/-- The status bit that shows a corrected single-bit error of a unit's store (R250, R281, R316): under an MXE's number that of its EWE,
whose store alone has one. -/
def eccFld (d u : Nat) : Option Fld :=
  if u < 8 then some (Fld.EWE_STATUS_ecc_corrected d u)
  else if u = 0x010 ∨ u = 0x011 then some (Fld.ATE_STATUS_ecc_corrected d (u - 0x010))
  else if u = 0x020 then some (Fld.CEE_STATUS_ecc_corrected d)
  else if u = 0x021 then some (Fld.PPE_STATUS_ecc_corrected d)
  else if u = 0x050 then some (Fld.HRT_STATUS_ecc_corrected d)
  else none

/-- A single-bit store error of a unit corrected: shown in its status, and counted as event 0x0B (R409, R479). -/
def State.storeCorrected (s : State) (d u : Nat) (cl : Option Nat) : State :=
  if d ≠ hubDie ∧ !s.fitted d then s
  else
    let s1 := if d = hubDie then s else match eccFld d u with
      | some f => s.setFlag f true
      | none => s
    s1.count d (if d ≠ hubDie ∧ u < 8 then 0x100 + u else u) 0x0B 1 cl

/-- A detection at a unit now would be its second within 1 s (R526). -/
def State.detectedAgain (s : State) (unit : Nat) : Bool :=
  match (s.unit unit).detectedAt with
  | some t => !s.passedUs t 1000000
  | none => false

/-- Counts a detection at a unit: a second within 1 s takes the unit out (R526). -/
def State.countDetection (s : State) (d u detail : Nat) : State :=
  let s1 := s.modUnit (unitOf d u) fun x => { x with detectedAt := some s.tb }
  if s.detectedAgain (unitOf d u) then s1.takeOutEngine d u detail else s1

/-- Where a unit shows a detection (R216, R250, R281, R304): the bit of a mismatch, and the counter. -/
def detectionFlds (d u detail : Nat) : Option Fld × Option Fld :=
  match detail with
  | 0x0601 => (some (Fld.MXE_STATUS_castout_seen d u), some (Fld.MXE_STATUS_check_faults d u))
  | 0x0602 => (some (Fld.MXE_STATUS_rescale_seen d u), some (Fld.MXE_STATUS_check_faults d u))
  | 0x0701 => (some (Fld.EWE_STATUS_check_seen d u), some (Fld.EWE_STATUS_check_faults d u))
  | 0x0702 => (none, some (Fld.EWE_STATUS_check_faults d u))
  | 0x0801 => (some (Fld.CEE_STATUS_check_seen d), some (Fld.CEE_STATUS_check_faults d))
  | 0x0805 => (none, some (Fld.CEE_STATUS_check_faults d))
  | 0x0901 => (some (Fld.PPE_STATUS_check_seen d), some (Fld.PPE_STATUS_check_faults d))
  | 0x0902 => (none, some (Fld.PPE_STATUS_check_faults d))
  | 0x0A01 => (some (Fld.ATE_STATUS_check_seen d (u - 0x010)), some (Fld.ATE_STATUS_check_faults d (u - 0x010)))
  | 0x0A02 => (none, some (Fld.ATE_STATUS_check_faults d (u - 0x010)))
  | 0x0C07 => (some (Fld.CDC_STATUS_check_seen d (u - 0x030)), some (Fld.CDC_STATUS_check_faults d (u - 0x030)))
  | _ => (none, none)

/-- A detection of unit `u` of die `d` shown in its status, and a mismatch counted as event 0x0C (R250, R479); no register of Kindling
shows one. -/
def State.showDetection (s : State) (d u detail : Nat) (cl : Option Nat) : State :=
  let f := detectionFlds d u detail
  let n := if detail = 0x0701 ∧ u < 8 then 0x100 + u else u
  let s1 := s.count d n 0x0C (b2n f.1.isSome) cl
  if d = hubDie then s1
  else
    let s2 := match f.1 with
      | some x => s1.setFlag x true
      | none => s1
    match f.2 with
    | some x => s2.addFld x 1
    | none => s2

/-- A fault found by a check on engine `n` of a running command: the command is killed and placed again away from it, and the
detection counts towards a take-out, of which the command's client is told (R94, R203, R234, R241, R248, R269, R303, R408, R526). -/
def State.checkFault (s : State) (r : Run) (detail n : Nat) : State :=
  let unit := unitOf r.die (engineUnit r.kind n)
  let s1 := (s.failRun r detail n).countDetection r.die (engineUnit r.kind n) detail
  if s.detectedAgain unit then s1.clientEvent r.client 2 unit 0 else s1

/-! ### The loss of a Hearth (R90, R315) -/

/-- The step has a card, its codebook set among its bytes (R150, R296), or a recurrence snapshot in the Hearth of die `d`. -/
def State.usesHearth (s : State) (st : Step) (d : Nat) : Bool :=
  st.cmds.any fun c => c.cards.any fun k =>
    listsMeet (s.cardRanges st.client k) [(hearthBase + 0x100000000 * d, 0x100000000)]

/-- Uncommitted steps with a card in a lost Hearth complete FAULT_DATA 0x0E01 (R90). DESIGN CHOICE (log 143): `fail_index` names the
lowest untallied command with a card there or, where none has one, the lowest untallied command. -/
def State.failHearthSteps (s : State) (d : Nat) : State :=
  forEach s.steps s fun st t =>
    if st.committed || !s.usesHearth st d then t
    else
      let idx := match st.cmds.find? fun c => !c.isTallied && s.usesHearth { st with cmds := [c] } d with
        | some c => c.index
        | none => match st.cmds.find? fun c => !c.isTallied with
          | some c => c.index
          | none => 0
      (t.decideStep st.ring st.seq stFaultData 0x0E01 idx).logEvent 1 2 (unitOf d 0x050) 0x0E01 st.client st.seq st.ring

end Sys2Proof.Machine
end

* * *

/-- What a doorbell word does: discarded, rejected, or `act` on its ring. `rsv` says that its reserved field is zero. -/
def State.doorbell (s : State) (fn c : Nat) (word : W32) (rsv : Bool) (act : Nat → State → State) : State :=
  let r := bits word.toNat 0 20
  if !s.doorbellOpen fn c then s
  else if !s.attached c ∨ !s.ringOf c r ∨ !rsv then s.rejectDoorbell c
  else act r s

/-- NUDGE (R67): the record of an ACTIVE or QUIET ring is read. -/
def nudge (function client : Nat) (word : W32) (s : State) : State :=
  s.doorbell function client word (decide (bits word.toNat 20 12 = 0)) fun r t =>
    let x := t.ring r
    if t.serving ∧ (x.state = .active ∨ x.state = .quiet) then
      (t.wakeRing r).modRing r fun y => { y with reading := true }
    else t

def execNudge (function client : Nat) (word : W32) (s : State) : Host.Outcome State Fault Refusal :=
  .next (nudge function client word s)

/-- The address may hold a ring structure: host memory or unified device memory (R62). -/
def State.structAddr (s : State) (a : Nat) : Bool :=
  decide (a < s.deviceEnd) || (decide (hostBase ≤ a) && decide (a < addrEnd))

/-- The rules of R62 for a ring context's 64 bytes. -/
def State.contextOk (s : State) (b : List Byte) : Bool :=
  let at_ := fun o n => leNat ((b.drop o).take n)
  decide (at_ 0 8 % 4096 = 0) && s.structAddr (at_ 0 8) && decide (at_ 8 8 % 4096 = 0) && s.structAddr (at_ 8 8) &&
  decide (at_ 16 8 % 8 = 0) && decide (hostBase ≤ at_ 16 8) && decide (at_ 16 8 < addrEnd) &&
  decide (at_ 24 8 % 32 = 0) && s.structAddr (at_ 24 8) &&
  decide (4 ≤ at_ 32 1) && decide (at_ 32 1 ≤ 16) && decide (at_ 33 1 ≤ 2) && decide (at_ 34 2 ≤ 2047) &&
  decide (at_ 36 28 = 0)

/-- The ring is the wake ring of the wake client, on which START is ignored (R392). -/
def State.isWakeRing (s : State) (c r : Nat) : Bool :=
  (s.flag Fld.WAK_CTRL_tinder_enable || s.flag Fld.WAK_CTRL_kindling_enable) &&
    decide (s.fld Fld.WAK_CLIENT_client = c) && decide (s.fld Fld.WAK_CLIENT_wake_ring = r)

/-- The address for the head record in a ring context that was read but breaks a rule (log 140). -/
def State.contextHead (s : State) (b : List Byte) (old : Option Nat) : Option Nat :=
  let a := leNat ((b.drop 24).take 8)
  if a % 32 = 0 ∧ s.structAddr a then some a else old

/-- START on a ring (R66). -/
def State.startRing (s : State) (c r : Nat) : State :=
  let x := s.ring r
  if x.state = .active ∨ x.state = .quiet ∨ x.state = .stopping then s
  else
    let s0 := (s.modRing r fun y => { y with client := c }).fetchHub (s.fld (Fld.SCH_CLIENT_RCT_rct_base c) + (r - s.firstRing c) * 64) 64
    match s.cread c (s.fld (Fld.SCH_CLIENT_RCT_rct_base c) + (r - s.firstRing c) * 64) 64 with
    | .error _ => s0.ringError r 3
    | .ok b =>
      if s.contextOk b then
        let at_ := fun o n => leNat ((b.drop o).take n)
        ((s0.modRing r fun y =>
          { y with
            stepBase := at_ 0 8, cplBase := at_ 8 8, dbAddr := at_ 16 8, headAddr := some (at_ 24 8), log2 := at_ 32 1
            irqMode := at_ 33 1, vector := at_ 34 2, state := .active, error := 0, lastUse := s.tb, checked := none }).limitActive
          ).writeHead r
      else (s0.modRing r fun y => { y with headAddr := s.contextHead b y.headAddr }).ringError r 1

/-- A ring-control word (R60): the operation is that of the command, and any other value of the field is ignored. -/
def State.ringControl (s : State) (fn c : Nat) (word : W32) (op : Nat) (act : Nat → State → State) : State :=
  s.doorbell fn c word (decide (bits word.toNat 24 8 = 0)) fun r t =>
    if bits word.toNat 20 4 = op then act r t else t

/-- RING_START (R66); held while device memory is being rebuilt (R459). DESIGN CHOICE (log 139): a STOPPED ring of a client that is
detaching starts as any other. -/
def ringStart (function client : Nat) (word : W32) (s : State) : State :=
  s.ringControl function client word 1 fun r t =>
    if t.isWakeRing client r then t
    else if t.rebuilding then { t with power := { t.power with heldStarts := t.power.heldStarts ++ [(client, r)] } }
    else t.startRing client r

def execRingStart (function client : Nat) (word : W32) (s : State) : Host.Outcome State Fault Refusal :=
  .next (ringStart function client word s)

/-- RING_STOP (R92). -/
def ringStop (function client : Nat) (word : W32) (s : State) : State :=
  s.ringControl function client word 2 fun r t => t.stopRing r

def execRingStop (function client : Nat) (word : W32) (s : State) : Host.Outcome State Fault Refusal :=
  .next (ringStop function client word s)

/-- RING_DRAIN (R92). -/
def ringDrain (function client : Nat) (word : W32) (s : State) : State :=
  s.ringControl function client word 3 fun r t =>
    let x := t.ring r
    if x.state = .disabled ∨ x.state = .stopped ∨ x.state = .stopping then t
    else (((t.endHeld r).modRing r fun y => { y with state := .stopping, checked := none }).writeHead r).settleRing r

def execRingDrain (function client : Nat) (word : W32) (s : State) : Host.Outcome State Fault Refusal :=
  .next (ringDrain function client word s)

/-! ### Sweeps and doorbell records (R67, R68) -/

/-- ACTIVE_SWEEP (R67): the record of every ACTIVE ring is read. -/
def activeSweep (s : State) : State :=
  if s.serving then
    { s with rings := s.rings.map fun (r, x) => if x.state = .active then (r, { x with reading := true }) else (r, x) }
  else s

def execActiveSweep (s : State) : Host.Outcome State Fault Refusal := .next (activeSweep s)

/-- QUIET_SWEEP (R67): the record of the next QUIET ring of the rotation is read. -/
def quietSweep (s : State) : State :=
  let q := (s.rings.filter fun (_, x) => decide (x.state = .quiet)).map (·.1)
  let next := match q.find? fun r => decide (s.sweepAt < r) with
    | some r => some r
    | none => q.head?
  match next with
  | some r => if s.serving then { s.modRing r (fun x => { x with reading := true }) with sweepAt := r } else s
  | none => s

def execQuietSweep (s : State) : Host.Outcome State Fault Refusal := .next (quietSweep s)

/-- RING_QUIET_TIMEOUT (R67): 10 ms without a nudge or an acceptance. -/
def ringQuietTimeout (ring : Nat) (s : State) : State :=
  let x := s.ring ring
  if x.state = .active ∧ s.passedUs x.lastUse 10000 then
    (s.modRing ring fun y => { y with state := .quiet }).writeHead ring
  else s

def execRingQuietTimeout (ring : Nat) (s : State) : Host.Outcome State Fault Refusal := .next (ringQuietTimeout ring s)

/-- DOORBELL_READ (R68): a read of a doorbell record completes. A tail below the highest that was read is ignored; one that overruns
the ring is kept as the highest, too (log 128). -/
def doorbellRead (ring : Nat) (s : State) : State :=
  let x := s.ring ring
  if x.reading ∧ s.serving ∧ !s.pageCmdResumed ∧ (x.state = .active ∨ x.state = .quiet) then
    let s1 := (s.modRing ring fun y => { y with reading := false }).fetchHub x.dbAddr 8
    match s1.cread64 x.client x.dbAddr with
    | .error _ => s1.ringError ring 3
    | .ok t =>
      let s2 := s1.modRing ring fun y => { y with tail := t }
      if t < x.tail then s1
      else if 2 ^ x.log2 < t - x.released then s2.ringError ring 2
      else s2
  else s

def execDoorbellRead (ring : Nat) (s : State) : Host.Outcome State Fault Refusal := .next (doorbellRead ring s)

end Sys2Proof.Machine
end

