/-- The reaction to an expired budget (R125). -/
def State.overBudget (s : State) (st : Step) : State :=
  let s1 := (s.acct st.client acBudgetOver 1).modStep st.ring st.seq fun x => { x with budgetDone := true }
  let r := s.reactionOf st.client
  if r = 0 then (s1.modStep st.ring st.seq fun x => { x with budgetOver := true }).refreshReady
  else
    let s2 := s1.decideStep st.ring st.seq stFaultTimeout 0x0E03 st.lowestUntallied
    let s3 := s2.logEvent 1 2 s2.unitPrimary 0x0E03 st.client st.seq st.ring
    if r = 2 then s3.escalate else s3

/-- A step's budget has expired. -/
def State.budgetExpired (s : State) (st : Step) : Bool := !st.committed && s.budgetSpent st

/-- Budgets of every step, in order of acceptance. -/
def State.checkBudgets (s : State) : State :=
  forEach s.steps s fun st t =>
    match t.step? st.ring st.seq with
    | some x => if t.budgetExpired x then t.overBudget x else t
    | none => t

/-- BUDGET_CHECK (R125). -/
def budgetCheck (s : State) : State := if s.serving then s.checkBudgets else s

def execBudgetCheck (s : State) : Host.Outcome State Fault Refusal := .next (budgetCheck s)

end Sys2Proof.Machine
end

---

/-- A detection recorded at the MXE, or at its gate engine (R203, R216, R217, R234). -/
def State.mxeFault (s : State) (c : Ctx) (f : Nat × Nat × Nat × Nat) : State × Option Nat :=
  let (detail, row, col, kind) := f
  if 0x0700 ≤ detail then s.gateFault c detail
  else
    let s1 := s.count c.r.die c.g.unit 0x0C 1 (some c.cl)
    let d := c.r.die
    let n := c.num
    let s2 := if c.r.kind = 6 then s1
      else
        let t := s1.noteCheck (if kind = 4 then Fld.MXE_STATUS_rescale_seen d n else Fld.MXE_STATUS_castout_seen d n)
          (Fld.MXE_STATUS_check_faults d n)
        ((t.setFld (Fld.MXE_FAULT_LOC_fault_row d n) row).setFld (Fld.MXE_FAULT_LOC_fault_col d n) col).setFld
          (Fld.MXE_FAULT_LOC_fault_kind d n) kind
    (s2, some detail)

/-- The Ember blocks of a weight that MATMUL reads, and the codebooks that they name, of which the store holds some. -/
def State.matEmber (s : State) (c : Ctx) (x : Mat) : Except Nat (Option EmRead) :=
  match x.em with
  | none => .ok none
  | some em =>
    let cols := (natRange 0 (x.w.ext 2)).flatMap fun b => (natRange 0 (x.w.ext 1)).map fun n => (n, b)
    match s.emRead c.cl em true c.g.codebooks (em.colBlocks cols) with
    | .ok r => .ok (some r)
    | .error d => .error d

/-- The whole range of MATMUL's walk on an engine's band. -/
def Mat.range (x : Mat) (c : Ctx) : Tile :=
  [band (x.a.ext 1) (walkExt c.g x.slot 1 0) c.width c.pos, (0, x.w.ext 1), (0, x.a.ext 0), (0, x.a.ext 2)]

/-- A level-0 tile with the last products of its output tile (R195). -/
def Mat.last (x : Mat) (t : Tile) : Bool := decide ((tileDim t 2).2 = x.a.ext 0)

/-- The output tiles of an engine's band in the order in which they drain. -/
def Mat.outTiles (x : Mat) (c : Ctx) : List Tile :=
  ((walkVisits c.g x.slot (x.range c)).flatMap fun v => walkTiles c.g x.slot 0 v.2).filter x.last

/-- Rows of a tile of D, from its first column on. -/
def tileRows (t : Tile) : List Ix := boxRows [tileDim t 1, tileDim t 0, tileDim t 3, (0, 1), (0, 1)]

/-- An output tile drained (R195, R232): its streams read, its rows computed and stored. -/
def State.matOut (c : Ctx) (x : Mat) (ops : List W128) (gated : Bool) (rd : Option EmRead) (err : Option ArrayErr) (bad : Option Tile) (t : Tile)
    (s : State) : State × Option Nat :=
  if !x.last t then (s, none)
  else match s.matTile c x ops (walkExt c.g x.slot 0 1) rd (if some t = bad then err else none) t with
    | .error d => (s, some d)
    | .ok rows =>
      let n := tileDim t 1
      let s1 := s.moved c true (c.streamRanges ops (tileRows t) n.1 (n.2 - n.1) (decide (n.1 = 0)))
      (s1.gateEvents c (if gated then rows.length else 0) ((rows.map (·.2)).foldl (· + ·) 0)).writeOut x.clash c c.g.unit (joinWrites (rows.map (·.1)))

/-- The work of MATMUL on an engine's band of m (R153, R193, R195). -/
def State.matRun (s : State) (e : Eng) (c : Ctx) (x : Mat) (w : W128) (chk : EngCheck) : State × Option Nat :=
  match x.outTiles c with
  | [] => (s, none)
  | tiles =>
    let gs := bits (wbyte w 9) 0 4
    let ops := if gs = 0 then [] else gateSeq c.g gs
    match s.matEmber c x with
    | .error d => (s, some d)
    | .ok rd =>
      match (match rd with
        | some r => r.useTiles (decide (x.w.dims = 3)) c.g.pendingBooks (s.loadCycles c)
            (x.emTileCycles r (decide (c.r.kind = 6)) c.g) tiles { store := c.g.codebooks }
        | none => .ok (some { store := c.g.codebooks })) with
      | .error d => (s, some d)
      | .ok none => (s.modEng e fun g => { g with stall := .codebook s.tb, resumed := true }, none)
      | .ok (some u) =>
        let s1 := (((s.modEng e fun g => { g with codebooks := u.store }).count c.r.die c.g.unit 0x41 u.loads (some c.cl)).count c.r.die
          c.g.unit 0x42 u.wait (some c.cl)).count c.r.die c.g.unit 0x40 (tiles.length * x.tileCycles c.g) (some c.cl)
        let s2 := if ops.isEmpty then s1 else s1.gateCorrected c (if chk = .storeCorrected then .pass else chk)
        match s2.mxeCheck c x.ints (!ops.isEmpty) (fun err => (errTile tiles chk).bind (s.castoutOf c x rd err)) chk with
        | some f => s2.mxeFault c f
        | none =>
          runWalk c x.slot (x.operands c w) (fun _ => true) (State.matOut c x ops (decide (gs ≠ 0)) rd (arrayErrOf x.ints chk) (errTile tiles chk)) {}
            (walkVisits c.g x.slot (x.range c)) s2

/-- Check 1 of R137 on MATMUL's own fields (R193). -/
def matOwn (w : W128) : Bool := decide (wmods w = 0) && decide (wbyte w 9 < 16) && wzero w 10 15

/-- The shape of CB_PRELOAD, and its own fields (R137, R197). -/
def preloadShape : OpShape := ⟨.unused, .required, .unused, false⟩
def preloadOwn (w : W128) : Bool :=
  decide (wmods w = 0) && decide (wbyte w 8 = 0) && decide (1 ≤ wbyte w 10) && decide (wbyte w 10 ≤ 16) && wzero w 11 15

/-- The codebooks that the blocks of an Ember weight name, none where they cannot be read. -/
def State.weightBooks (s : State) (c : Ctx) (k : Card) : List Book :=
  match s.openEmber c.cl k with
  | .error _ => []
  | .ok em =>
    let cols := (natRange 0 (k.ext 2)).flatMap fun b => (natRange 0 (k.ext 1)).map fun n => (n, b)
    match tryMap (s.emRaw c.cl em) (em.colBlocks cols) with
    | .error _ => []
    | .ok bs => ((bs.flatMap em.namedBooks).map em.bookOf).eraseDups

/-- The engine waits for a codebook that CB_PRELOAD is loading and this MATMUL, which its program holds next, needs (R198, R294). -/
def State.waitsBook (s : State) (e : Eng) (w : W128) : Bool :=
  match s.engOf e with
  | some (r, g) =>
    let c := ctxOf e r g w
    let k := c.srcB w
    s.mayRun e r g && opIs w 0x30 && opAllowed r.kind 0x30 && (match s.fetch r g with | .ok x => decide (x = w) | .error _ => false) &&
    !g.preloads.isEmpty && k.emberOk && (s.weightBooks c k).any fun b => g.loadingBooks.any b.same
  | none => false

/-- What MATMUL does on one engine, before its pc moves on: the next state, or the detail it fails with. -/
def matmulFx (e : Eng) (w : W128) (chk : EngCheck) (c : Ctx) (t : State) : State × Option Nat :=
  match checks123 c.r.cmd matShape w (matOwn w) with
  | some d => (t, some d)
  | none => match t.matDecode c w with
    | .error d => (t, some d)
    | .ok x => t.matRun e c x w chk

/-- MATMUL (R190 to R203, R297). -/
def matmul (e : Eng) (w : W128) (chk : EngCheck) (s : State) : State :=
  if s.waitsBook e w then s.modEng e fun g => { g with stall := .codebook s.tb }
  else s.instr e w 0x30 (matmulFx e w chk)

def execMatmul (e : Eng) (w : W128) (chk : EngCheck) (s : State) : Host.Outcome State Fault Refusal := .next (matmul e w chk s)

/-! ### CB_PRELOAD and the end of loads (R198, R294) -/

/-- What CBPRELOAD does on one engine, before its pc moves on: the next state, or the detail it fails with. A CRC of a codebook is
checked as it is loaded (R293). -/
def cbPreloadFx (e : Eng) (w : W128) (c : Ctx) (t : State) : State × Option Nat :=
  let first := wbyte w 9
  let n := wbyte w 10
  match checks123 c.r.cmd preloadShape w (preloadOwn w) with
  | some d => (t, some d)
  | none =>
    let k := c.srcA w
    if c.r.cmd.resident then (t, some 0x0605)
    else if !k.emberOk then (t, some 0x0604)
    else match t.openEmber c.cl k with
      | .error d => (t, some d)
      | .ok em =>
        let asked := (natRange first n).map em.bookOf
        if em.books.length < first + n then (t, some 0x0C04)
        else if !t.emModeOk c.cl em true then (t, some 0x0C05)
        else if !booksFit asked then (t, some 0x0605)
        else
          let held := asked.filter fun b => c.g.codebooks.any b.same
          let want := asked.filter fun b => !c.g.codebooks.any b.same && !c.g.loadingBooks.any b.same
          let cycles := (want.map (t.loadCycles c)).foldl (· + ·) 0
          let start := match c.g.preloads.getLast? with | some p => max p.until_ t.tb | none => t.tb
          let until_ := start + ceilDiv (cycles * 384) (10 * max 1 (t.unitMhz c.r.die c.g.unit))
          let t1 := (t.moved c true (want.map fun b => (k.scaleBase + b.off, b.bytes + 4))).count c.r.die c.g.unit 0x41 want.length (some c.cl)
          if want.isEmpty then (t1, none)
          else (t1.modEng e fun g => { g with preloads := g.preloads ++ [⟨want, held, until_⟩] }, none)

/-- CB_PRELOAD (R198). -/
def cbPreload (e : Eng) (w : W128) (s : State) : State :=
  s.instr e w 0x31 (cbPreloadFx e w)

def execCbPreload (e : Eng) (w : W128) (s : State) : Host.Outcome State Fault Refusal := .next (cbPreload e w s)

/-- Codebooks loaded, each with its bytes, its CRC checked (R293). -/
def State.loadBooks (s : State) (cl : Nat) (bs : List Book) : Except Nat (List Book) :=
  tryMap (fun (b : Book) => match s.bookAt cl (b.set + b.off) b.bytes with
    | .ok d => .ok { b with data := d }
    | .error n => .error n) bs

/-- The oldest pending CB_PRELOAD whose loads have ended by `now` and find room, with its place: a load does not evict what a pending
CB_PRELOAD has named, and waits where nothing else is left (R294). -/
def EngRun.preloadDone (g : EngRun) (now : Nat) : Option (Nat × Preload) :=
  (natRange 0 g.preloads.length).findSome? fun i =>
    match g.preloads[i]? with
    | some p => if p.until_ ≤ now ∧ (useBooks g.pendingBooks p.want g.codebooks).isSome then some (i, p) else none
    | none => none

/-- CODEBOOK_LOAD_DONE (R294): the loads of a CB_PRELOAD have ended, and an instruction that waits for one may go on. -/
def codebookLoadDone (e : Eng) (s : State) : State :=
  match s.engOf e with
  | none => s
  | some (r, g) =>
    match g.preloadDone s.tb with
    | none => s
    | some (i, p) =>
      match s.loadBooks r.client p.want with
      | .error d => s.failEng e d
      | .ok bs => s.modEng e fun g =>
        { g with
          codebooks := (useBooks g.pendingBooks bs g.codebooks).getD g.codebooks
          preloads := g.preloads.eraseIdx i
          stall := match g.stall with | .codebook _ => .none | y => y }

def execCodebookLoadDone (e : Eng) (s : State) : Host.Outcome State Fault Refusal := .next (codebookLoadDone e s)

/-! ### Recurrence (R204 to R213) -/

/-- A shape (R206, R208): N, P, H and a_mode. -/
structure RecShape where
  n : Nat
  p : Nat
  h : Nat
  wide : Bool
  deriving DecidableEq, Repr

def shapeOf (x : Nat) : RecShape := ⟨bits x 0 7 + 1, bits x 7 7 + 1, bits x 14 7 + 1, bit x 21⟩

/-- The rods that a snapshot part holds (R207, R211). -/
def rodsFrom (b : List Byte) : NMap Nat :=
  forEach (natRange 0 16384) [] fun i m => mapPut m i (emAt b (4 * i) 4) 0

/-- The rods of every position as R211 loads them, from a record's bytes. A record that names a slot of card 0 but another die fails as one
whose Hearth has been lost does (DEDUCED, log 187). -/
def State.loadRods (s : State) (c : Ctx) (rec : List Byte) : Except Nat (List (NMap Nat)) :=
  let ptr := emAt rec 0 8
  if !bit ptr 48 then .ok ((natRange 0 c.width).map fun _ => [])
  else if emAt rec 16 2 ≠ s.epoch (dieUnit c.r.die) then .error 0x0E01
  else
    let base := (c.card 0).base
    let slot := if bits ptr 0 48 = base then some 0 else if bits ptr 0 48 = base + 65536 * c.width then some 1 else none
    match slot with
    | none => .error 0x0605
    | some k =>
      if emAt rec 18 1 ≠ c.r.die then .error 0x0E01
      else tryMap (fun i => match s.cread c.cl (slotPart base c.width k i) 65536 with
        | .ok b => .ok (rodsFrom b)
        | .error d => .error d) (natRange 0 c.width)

:: What is needed ::
All lines in the data that contain the word "filter" should be copied.

:: Response to the task ::
  let q := (s.rings.filter fun (_, x) => decide (x.state = .quiet)).map (·.1)
  ((walkVisits c.g x.slot (x.range c)).flatMap fun v => walkTiles c.g x.slot 0 v.2).filter x.last
          let held := asked.filter fun b => c.g.codebooks.any b.same
          let want := asked.filter fun b => !c.g.codebooks.any b.same && !c.g.loadingBooks.any b.same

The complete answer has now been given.